Apprenez également à accepter l'imprévu. Vous allez crever, vous allez vous tromper de chemin, la météo va changer sans prévenir. Celui qui termine un ultra n’est pas nécessairement le plus fort physiquement, c’est celui qui s'adapte le plus vite sans s'énerver.
La gestion du sommeil est l'autre grand facteur clé. Moins vous dormez, plus vous avancez, jusqu'au point de rupture. Pour une aventure axée sur le plaisir, visez 5 à 6 heures de vrai sommeil par nuit pour garder la lucidité indispensable dans les descentes techniques.
Partir avec du matériel neuf non testé : Installer une nouvelle selle ou porter de nouvelles chaussures la veille du départ est la garantie d'abandonner au bout de 100 kilomètres à cause de douleurs intolérables. Testez chaque élément lors de sorties d'entraînement de plusieurs heures.
Négliger l'entretien de la transmission : La poussière et la boue des chemins détruisent la chaîne et la cassette. Emportez un petit flacon de lubrifiant adapté et nettoyez votre chaîne chaque matin avec un simple chiffon.
Suivre aveuglément son GPS : Les traces GPX peuvent parfois vous envoyer dans des propriétés privées, des lits de rivières asséchées ou des sentiers de VTT impraticables. Gardez toujours une application de secours sur votre téléphone pour recalculer un itinéraire de délestage en cas de blocage.

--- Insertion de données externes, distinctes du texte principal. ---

-- ==== Sys2Proof/Tests/Slice0.lean ====
section
/-! SUPPORT. Sys2Proof/Tests/Slice0.lean: the model's own tests. Expected values are the spec's (95_test_vectors.md, the
vector named in each comment), and the witnesses show that the hypotheses of the statements can be met. -/

namespace Sys2Proof.Tests

open Sys2Proof.Machine

/-! ### The well-formedness checks, each refusing an ill-formed term -/

theorem test_wf_lit_size_low : (Instr.lit 0).wellFormed = false := by decide
theorem test_wf_lit_size_high : (Instr.lit 129).wellFormed = false := by decide
theorem test_wf_run2_size_low : (Instr.run2 2 0).wellFormed = false := by decide
theorem test_wf_run2_size_high : (Instr.run2 19 0).wellFormed = false := by decide
theorem test_wf_run2_offset : (Instr.run2 3 1024).wellFormed = false := by decide
theorem test_wf_run3_size_low : (Instr.run3 3 0).wellFormed = false := by decide
theorem test_wf_run3_size_high : (Instr.run3 68 0).wellFormed = false := by decide
theorem test_wf_run3_offset : (Instr.run3 4 65536).wellFormed = false := by decide
theorem test_wf_line_payload : ChunkLine.wellFormed { instr := .lit 2, payload := [0xAA#8] } = false := by decide
theorem test_wf_line_run_payload : ChunkLine.wellFormed { instr := .run2 3 0, payload := [0xAA#8] } = false := by decide
theorem test_wf_bounds : [Instr.lit 1, .lit 128, .run2 3 0, .run2 18 1023, .run3 4 0, .run3 67 65535].all
    Instr.wellFormed = true := by decide

/-! ### Decoding: headers written out bit by bit from 30_encoding.md's patterns -/

/-- `1nnnnnnn`, n = 1000000: vector E13. -/
theorem test_decode_lit : decode [0b11000000#8] = .ok (.lit 65) [] := by decide
/-- `1nnnnnnn`, n = 1111111: vector E14. -/
theorem test_decode_lit_max : decode [0b11111111#8, 0x55#8] = .ok (.lit 128) [0x55#8] := by decide
/-- `00ssssoo oooooooo`, s = 0001, o = 0000000001: vector E4. -/
theorem test_decode_run2 : decode [0b00000100#8, 0b00000001#8] = .ok (.run2 4 1) [] := by decide
/-- `00ssssoo oooooooo`, s = 0000, o = 1111111111: vector E3. -/
theorem test_decode_run2_offset : decode [0b00000011#8, 0b11111111#8] = .ok (.run2 3 1023) [] := by decide
/-- `01ssssss oooooooo oooooooo`, s = 000001, o = 0x1234: vector E9. -/
theorem test_decode_run3 : decode [0b01000001#8, 0b00010010#8, 0b00110100#8] = .ok (.run3 5 4660) [] := by decide
/-- Vector E10. -/
theorem test_decode_run3_max : decode [0x7F#8, 0xFF#8, 0xFF#8] = .ok (.run3 67 65535) [] := by decide
/-- Vectors E17 and E19: a header cut short is rejected by name. -/
theorem test_decode_truncated :
    decode [0x00#8] = .reject .truncated ∧ decode [0x40#8, 0x00#8] = .reject .truncated := by decide
/-- Vector E15. -/
theorem test_decode_empty : decode [] = .reject .noHeader := by decide
/-- R93's example. -/
theorem test_encode_line : encodeLine { instr := .lit 4, payload := [0xFE#8, 0xED#8, 0xFA#8, 0xCE#8] } =
    [0x83#8, 0xFE#8, 0xED#8, 0xFA#8, 0xCE#8] := by decide
/-- R93's formulas, program P2's `RUN3 5, 5` and program P3's `RUN2 5, 2`. -/
theorem test_encode_runs : encode (.run3 5 5) = [0x41#8, 0x00#8, 0x05#8] ∧ encode (.run2 5 2) = [0x08#8, 0x02#8] := by
  decide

Surévaluer sa vitesse moyenne : Sur route, vous roulez peut-être à 25 km/h. En gravel chargé, avec le dénivelé et la technicité des pistes, votre vitesse moyenne globale peut facilement chuter à 14 ou 15 km/h. Calculez vos temps de parcours en intégrant cette marge de sécurité.
Le gravel en unsupported est bien plus qu'une simple discipline cycliste. C'est un retour aux sources de l'aventure, une déconnexion salutaire qui remet les compteurs à zéro. En acceptant de porter tout ce dont vous avez besoin pour avancer et subsister, vous redécouvrez une forme de liberté brute que notre quotidien hyper-connecté a tendance à étouffer.

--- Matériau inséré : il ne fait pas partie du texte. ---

-- ==== Sys2Proof/Machine/Operands.lean ====
section
/-! DEFINITION. The layouts of what the part receives and sends (R208, chapter 12): record images, the air frame, profiles
and settings as bytes, the record view, the upload image, segment entries, dock frames. -/

namespace Sys2Proof.Machine

/-! ## Load record image (Table 12-3) -/

/-- The fields of a load record image. -/
structure LoadImage where
  meterId     : Word
  kind        : Kind
  profile     : Nat
  segment     : Nat
  baseline    : Nat
  baselineAge : Nat
  bandLow     : Nat
  bandHigh    : Nat
deriving DecidableEq, Repr

/-- The image read from its 17 bytes. -/
def loadImageOf (bs : List Byte) : LoadImage :=
  { meterId := BitVec.ofNat 32 (fieldAt bs 0 4)
    kind := kindOfCode (bitsOf (byteAt bs 4) 7 6)
    profile := bitsOf (byteAt bs 4) 5 0
    segment := fieldAt bs 5 2
    baseline := fieldAt bs 7 4
    baselineAge := fieldAt bs 11 2
    bandLow := fieldAt bs 13 2
    bandHigh := fieldAt bs 15 2 }

/-- The record a passing candidate becomes (R15): its input fields, and every other field as Table 1-1 gives for creation. -/
def LoadImage.newRecord (im : LoadImage) : Record :=
  { meterId := im.meterId
    kind := im.kind
    profile := im.profile
    segment := im.segment
    baseline := im.baseline
    baselineAge := im.baselineAge
    bandLow := im.bandLow
    bandHigh := im.bandHigh }

/-! ## The channel word (12.1) -/

/-- The fields of a channel word. -/
structure AirWord where
  kind    : Kind
  meterId : Word
  seq     : BitVec 8
  value   : Nat
  status  : Byte
  rssi    : Nat
deriving DecidableEq, Repr

/-- The fields read from the 14 bytes of a channel word. -/
def airWordOf (bs : List Byte) : AirWord :=
  { kind := kindOfCode (bitsOf (byteAt bs 0) 3 2)
    meterId := BitVec.ofNat 32 (fieldAt bs 1 4)
    seq := byteAt bs 5
    value := fieldAt bs 6 4
    status := byteAt bs 10
    rssi := (byteAt bs 13).toNat }

/-- READING_INVALID of a status byte. -/
def AirWord.invalid (w : AirWord) : Bool := w.status.getLsbD 4

/-- The four indications of a status byte as a latched set: status bits 0 to 3 and latched bits 0 to 3 name the same
four (R72, Table 12-1). -/
def AirWord.indications (w : AirWord) : BitVec 7 := BitVec.ofNat 7 (bitsOf w.status 3 0)

/-! ## Profiles and settings as bytes (12.5) -/

/-- The modulus of a digit count (R11, R93). -/
def modulusOf (digits : Nat) : Nat := 10 ^ digits

/-- The profile read from 13 bytes (digits, T, k, ten weights), digits and k brought into range (R12, R205). -/
def profileOf (bs : List Byte) : Profile :=
  { digits := max 4 (min 9 (byteAt bs 0).toNat)
    threshold := (byteAt bs 1).toNat
    smoothing := min 31 (byteAt bs 2).toNat
    weights := (List.range 10).map (fun i => (byteAt bs (3 + i)).toNat) }

/-- The 13 bytes of a profile. -/
def Profile.bytes (p : Profile) : List Byte :=
  [BitVec.ofNat 8 p.digits, BitVec.ofNat 8 p.threshold, BitVec.ofNat 8 p.smoothing]
    ++ (List.range 10).map (fun i => BitVec.ofNat 8 (p.weights.getD i 0))

/-- The profile of a number in the live table. -/
def Settings.profileAt (t : Settings) (n : Nat) : Profile := (t.profiles[n]?).getD {}

/-- The four channel enables from a byte: only the bits for channels 0 to 3 are kept (R203). -/
def enablesOf (b : Byte) : Quad Bool := ⟨b.getLsbD 0, b.getLsbD 1, b.getLsbD 2, b.getLsbD 3⟩

/-- The byte of the channel enables. -/
def enablesByte (e : Quad Bool) : Byte := BitVec.ofNat 8 (bitIf e.q0 0 + bitIf e.q1 1 + bitIf e.q2 2 + bitIf e.q3 3)

/-- The four indicator sources from four bytes. -/
def sourcesOf (bs : List Byte) : Quad Source :=
  ⟨sourceOfCode (byteAt bs 0).toNat, sourceOfCode (byteAt bs 1).toNat,
   sourceOfCode (byteAt bs 2).toNat, sourceOfCode (byteAt bs 3).toNat⟩

/-- The four source codes. -/
def sourceBytes (q : Quad Source) : List Byte :=
  [BitVec.ofNat 8 q.q0.code, BitVec.ofNat 8 q.q1.code, BitVec.ofNat 8 q.q2.code, BitVec.ofNat 8 q.q3.code]

/-- The grace brought into range (R203). -/
def graceOf (b : Byte) : Nat := min 127 b.toNat

/-- The acknowledgement timeout brought into range (R203). -/
def timeoutOf (b : Byte) : Nat := max 1 (min 127 b.toNat)

/-- The 12 settings bytes, in the order of R202. -/
def Settings.bytes (t : Settings) : List Byte :=
  beBytes 4 t.unit.toNat ++ [t.mask] ++ sourceBytes t.sources
    ++ [BitVec.ofNat 8 t.grace, BitVec.ofNat 8 t.timeout, enablesByte t.enables]

/-- The settings with the groups selected by bits 0 to 5 of `sel` written from 12 settings bytes, each value brought into
range (R203). -/
def Settings.write (t : Settings) (sel : Byte) (bs : List Byte) : Settings :=
  { t with
    unit := if sel.getLsbD 0 then BitVec.ofNat 32 (fieldAt bs 0 4) else t.unit
    mask := if sel.getLsbD 1 then byteAt bs 4 else t.mask
    sources := if sel.getLsbD 2 then sourcesOf (bs.drop 5) else t.sources
    grace := if sel.getLsbD 3 then graceOf (byteAt bs 9) else t.grace
    timeout := if sel.getLsbD 4 then timeoutOf (byteAt bs 10) else t.timeout
    enables := if sel.getLsbD 5 then enablesOf (byteAt bs 11) else t.enables }

/-- Bytes 0 to 253 of the settings image of a copy: settings, profiles, fill and spare bytes of 0 (R202, R204, 12.5). -/
def Settings.imageBody (t : Settings) : List Byte :=
  t.bytes ++ t.profiles.toList.flatMap Profile.bytes ++ List.replicate 34 0#8

/-- The check over bytes 0 to 253: their sum modulo 65536, exclusive-or 0xFFFF (R202). -/
def imageCheck (body : List Byte) : Nat := ((body.foldl (fun a b => a + b.toNat) 0) % 65536) ^^^ 0xFFFF

/-- The image passes its check (R202); a part-written one does not (R204). -/
def Image.passes (im : Image) : Bool :=
  match im with
  | .partWritten => false
  | .whole bs => fieldAt bs 254 2 == imageCheck (bs.take 254)

/-- The live settings an image gives, its values brought into range (R205). -/
def settingsOf (bs : List Byte) : Settings :=
  { ({} : Settings).write 0x3F#8 bs with
    profiles := Vector.ofFn (fun i : Fin 16 => profileOf ((bs.drop (12 + 13 * i.val)).take 13)) }

/-! ## What the part sends: record images and views (12.2) -/

/-- The upload record image of a record as it stands (R173, Table 12-4). -/
def Record.image (r : Record) : List Byte :=
  beBytes 4 r.meterId.toNat
  ++ [BitVec.ofNat 8 (r.kind.code * 64 + r.state.code * 8 + bitIf (r.state = .flagged) 2)]
  ++ [BitVec.ofNat 8 (bitIf r.reading.isSome 7 + bitIf r.signal.isSome 6 + bitIf r.result.isSome 5
        + ((r.reading.map (fun x => x.channel.val)).getD 0) * 8
        + bitIf ((r.result.map (fun x => x.rollover)).getD false) 2
        + (r.result.map (fun x => x.cls.code)).getD 0)]
  ++ beBytes 4 ((r.reading.map (fun x => x.value)).getD 0)
  ++ beBytes 1 ((r.reading.map (fun x => x.seq.toNat)).getD 0)
  ++ beBytes 3 ((r.reading.map (fun x => x.tRead)).getD 0)
  ++ beBytes 1 r.latched.toNat
  ++ beBytes 1 r.hearCount
  ++ beBytes 1 ((r.signal.map (fun x => x.best)).getD 0)
  ++ beBytes 1 ((r.signal.map (fun x => x.smoothed)).getD 0)
  ++ beBytes 4 ((r.result.map (fun x => x.delta)).getD 0)
  ++ beBytes 2 ((r.result.map (fun x => x.rate)).getD 0)
  ++ beBytes 2 ((r.result.map (fun x => x.causes.toNat)).getD 0)
  ++ beBytes 1 ((r.result.map (fun x => x.score)).getD 0)
  ++ [r.generation]

/-- The record is CARRIED (R5). -/
def UploadMark.isCarried : UploadMark → Bool
  | .idle => false
  | .carried _ _ => true

/-- The superseded mark (R5). -/
def UploadMark.isSuperseded : UploadMark → Bool
  | .idle => false
  | .carried _ sup => sup

/-- The block number of a carried record, and 0 for an IDLE one (R19). -/
def UploadMark.blockCode : UploadMark → BitVec 8
  | .idle => 0#8
  | .carried n _ => n

/-- The 47 bytes of the record view (R19, 12.2). -/
def Record.view (r : Record) (slot : Nat) : List Byte :=
  beBytes 2 slot ++ r.image
  ++ beBytes 1 r.profile ++ beBytes 2 r.segment ++ beBytes 4 r.baseline ++ beBytes 2 r.baselineAge
  ++ beBytes 2 r.bandLow ++ beBytes 2 r.bandHigh
  ++ [BitVec.ofNat 8 (r.eval.code + bitIf r.reviewedCauses.isSome 2 + bitIf r.upload.isCarried 3
        + bitIf r.upload.isSuperseded 4)]
  ++ [r.upload.blockCode]
  ++ beBytes 2 ((r.reviewedCauses.map (fun c => c.toNat)).getD 0)

/-- The code of a slot number field: 0xFFFF for "none" or "past the end" (R208). -/
def slotCode (n : Option Nat) : Nat := n.getD 0xFFFF

/-- The 14 bytes of a segment entry (R145, Table 12-6). -/
def SegEntry.view (e : SegEntry) (n : Nat) (covered : Bool) : List Byte :=
  beBytes 2 n ++ beBytes 1 e.state.code ++ beBytes 2 e.members ++ beBytes 2 e.read ++ beBytes 2 e.flagged
  ++ [BitVec.ofNat 8 (bitIf e.visited 0 + bitIf covered 1 + bitIf e.deadline.isSome 2)]
  ++ beBytes 4 (e.deadline.getD 0)

/-- The thirteen counters in the order of Table 3-3, 2 bytes each. -/
def Stats.bytes (c : Stats) : List Byte :=
  beBytes 2 c.framesIn ++ beBytes 2 c.crcFail ++ beBytes 2 c.formatError ++ beBytes 2 c.overrun
  ++ beBytes 2 c.routeInactive ++ beBytes 2 c.unknown ++ beBytes 2 c.kindMismatch ++ beBytes 2 c.invalidReading
  ++ beBytes 2 c.badReading ++ beBytes 2 c.stale ++ beBytes 2 c.repeats ++ beBytes 2 c.conflict ++ beBytes 2 c.accepted

/-- The staged window values as WINDOW STAGE and WINDOW DEPTH answer them (Table 12-6). -/
def Windows.bytes (w : Windows) : List Byte :=
  beBytes 2 w.startA ++ beBytes 2 w.startB ++ beBytes 1 w.depth ++ beBytes 1 w.split

/-! ## Dock frames (12.3) -/

/-- The type, length and payload bytes of a frame: what its CRC-32 covers. -/
def Frame.body (f : Frame) : List Byte := f.typ :: (beBytes 2 f.payload.length ++ f.payload)

/-- The bytes of a frame on the line (R159, R208, R209): delimiter, type, length, payload, CRC-32. -/
def Frame.lineBytes (f : Frame) : List Byte :=
  Config.delimiter :: (f.body ++ beBytes 4 (crc32 f.body).toNat)

/-- The check pattern: byte n is n exclusive-or 0xA5 (R162). -/
def checkPatternBytes : List Byte := (List.range 64).map (fun n => BitVec.ofNat 8 n ^^^ 0xA5#8)

end Sys2Proof.Machine
end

Qu'il s'agisse d'un week-end prolongé à deux pas de chez vous ou d'une traversée de massif montagneux au long cours, l'autonomie transformera à jamais votre vision du vélo. Alors, préparez votre trace, bouclez vos sacoches, et allez voir ce qui se cache après la prochaine ligne d'horizon.
Essayez de ne pas dépasser 15 à 18 kg tout compris, incluant le poids du vélo et de vos bagages (hors eau et nourriture). Au-delà de 20 kg, le vélo devient difficile à manier dans les portions techniques et particulièrement lourd lors des phases de portage obligatoires.

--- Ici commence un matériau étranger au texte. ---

-- ==== Sys2Proof/Machine/Ops.lean ====
section
/-! DEFINITION. The named operations the meanings share: over the roster and its index, the Evaluation Queue, the Segment
Tracker, the route, the transmit queue, the outstanding blocks, the response buffer, and the warm reset. -/

namespace Sys2Proof.Machine

/-! ## Roster and Meter Index (chapter 1) -/

/-- The record in a slot, if the slot is occupied (R1). -/
def State.recordAt (s : State) (slot : Nat) : Option Record := tableGet s.roster.slots slot

/-- The roster count (R1). -/
def State.rosterCount (s : State) : Nat := s.roster.slots.length

/-- A slot's record is written. -/
def setRecord (slot : Nat) (r : Record) (s : State) : State :=
  { s with roster.slots := tablePut s.roster.slots slot r }

/-- The bucket of a meter identifier (R7). -/
def bucketOf (id : Word) : Nat := ((id ^^^ (id >>> 11) ^^^ (id >>> 22)) &&& 0x7FF#32).toNat

/-- The key of a way of a bucket in the index's sparse table. -/
def wayKey (bucket way : Nat) : Nat := Config.wayCount * bucket + way

/-- The lowest-numbered empty way of a bucket (R8). -/
def freeWay (index : List (Nat × Nat)) (bucket : Nat) : Option Nat :=
  (List.range Config.wayCount).find? (fun w => (tableGet index (wayKey bucket w)).isNone)

/-- The slot in a way, when the way is occupied and its slot's record has the identifier. -/
def State.wayMatch (s : State) (id : Word) (way : Nat) : Option Nat :=
  match tableGet s.roster.index (wayKey (bucketOf id) way) with
  | none => none
  | some slot =>
    match s.recordAt slot with
    | none => none
    | some r => if r.meterId = id then some slot else none

/-- The lookup of a meter identifier: the first way of its bucket that matches (R9). -/
def State.lookup (s : State) (id : Word) : Option Nat := (List.range Config.wayCount).findSome? (s.wayMatch id)

/-- The tests of a candidate in their order; none when it passes (R14). -/
def validate (s : State) (im : LoadImage) : Option Status :=
  if im.meterId = 0#32 ∨ im.meterId = 0xFFFFFFFF#32 then some .badId
  else if 15 < im.profile then some .badProfile
  else if 1023 < im.segment then some .badSegment
  else if modulusOf (s.store.live.profileAt im.profile).digits ≤ im.baseline ∨ 4095 < im.baselineAge then some .badBaseline
  else if im.bandHigh < im.bandLow then some .badBand
  else if (s.lookup im.meterId).isSome then some .duplicateId
  else if Config.slotCount ≤ s.rosterCount then some .rosterFull
  else if (freeWay s.roster.index (bucketOf im.meterId)).isNone then some .bucketFull
  else none

/-- The record named by a slot number together with a meter_id (R18). -/
def State.named (s : State) (slot : Nat) (id : Word) : Option Record :=
  if slot < Config.slotCount then
    match s.recordAt slot with
    | none => none
    | some r => if r.meterId = id then some r else none
  else none

/-- The generation is bumped: 255 is followed by 0 (R4). -/
def Record.bump (r : Record) : Record := { r with generation := r.generation + 1#8 }

/-- A carried record's superseded mark is set (R5); an IDLE record carries none. -/
def Record.supersede (r : Record) : Record :=
  match r.upload with
  | .idle => r
  | .carried n _ => { r with upload := .carried n true }

/-- The record returns to IDLE with its mark cleared (R5). -/
def Record.release (r : Record) : Record := { r with upload := .idle }

/-! ## Evaluation requests (R89) -/

/-- An evaluation request for the record of a slot (R89). -/
def requestEval (slot : Nat) (s : State) : State :=
  match s.recordAt slot with
  | none => s
  | some r =>
    if r.eval = .queued then s
    else { setRecord slot { r with eval := .queued } s with eval.queue := s.eval.queue ++ [slot] }

/-- The unit's part of a departure: the slot leaves the queue, and a running computation of that slot is marked (R90). -/
def departEval (slot : Nat) (e : EvalUnit) : EvalUnit :=
  { running := e.running.map (fun c => if c.slot = slot then { c with departed := true } else c)
    queue := e.queue.filter (· != slot) }

/-- The unit's part of a roster clear (R90). -/
def clearEval (e : EvalUnit) : EvalUnit :=
  { running := e.running.map (fun c => { c with departed := true }), queue := [] }

/-! ## Segment Tracker (chapter 7) -/

/-- The entry of a segment; one the sparse table does not list is the empty one (R122). -/
def State.segAt (s : State) (n : Nat) : SegEntry := (tableGet s.seg.table n).getD {}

Oui, le montage Tubeless (sans chambre à air, avec du liquide préventif) est indispensable. Il auto-répare les petites crevaisons dues aux épines ou aux silex et évite les pincements lorsque vous roulez à basse pression. Emportez tout de même des mèches de réparation et une chambre à air de secours pour les cas de déchirures majeures du pneu.
Absolument. Vous n'avez pas besoin d'un cadre en carbone haut de gamme ou de bagageries haut de gamme pour débuter. Un vélo en aluminium fiable, des sacoches à sangles bien ajustées et un système de couchage léger suffisent amplement pour vos premières sorties estivales. L'important reste la révision et la fiabilité mécanique de votre monture.